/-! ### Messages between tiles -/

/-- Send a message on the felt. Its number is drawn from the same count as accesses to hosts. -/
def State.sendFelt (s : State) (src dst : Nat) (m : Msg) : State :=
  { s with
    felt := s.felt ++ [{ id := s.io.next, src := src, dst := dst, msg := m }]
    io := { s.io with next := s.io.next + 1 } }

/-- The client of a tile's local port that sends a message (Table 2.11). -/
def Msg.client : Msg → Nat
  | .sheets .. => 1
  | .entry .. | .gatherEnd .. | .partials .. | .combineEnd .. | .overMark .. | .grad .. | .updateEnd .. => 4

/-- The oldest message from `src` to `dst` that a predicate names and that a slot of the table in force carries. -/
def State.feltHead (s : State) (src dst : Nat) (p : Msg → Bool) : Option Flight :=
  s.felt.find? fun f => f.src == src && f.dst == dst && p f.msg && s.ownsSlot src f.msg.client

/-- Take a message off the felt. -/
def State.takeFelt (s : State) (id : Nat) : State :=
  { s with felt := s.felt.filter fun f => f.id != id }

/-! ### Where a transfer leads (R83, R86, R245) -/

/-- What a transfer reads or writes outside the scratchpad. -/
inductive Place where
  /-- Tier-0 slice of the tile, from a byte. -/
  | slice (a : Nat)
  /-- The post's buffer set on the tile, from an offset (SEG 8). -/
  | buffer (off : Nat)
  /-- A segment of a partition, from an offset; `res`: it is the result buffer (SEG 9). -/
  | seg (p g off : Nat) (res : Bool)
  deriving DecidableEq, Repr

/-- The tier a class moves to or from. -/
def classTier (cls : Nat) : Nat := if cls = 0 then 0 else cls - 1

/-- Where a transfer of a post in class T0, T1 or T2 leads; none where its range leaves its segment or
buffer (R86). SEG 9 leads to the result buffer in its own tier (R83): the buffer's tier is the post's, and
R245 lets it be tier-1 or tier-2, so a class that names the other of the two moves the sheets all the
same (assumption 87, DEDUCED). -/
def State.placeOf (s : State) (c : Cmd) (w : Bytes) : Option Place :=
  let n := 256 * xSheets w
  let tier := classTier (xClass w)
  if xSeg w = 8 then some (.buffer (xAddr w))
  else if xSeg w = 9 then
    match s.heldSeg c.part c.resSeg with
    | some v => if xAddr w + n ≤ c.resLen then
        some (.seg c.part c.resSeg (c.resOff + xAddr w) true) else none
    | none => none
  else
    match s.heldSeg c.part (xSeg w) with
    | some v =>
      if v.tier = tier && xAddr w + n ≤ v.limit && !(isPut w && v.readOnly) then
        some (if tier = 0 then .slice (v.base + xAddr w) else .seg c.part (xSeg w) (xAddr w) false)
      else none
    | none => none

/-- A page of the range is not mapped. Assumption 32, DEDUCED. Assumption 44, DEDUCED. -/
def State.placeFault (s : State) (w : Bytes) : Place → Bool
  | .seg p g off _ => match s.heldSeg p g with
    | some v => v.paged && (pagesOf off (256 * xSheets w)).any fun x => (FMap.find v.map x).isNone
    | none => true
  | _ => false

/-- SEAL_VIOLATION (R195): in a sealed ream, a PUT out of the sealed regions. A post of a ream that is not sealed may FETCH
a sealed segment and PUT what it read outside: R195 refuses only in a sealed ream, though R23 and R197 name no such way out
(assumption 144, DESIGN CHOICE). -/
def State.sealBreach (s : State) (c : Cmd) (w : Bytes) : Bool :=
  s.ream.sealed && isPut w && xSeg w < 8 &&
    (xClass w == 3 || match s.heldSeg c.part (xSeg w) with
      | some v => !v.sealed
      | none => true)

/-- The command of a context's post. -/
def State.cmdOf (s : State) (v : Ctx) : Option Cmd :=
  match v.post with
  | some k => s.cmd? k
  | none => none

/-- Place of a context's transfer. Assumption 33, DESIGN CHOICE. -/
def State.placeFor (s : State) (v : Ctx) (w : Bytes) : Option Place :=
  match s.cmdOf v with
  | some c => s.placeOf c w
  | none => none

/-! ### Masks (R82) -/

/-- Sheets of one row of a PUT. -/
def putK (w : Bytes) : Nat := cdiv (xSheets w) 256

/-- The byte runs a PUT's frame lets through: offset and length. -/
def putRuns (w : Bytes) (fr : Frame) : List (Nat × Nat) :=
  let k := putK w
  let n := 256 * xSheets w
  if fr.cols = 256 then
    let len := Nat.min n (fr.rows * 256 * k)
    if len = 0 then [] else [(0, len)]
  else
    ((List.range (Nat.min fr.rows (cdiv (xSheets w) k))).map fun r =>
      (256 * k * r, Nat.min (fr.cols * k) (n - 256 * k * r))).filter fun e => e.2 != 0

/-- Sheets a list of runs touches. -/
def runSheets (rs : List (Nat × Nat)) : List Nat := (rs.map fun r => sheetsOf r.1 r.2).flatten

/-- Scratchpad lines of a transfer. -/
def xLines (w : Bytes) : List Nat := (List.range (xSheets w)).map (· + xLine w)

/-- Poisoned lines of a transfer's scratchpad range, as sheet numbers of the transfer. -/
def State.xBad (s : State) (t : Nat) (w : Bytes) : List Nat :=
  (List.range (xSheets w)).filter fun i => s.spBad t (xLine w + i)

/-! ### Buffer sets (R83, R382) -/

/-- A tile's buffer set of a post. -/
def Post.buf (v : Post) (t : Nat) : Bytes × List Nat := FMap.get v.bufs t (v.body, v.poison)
==========
#### What to work on:
What are the lines above, starting at the one with "def putRuns (w" and ending at the one with "def xLines (w"? Give them again exactly, and only them.

#### Answer to this task:
def putRuns (w : Bytes) (fr : Frame) : List (Nat × Nat) :=
  let k := putK w
  let n := 256 * xSheets w
  if fr.cols = 256 then
    let len := Nat.min n (fr.rows * 256 * k)
    if len = 0 then [] else [(0, len)]
  else
    ((List.range (Nat.min fr.rows (cdiv (xSheets w) k))).map fun r =>
      (256 * k * r, Nat.min (fr.cols * k) (n - 256 * k * r))).filter fun e => e.2 != 0

/-- Sheets a list of runs touches. -/
def runSheets (rs : List (Nat × Nat)) : List Nat := (rs.map fun r => sheetsOf r.1 r.2).flatten

/-- Scratchpad lines of a transfer. -/
def xLines (w : Bytes) : List Nat := (List.range (xSheets w)).map (· + xLine w)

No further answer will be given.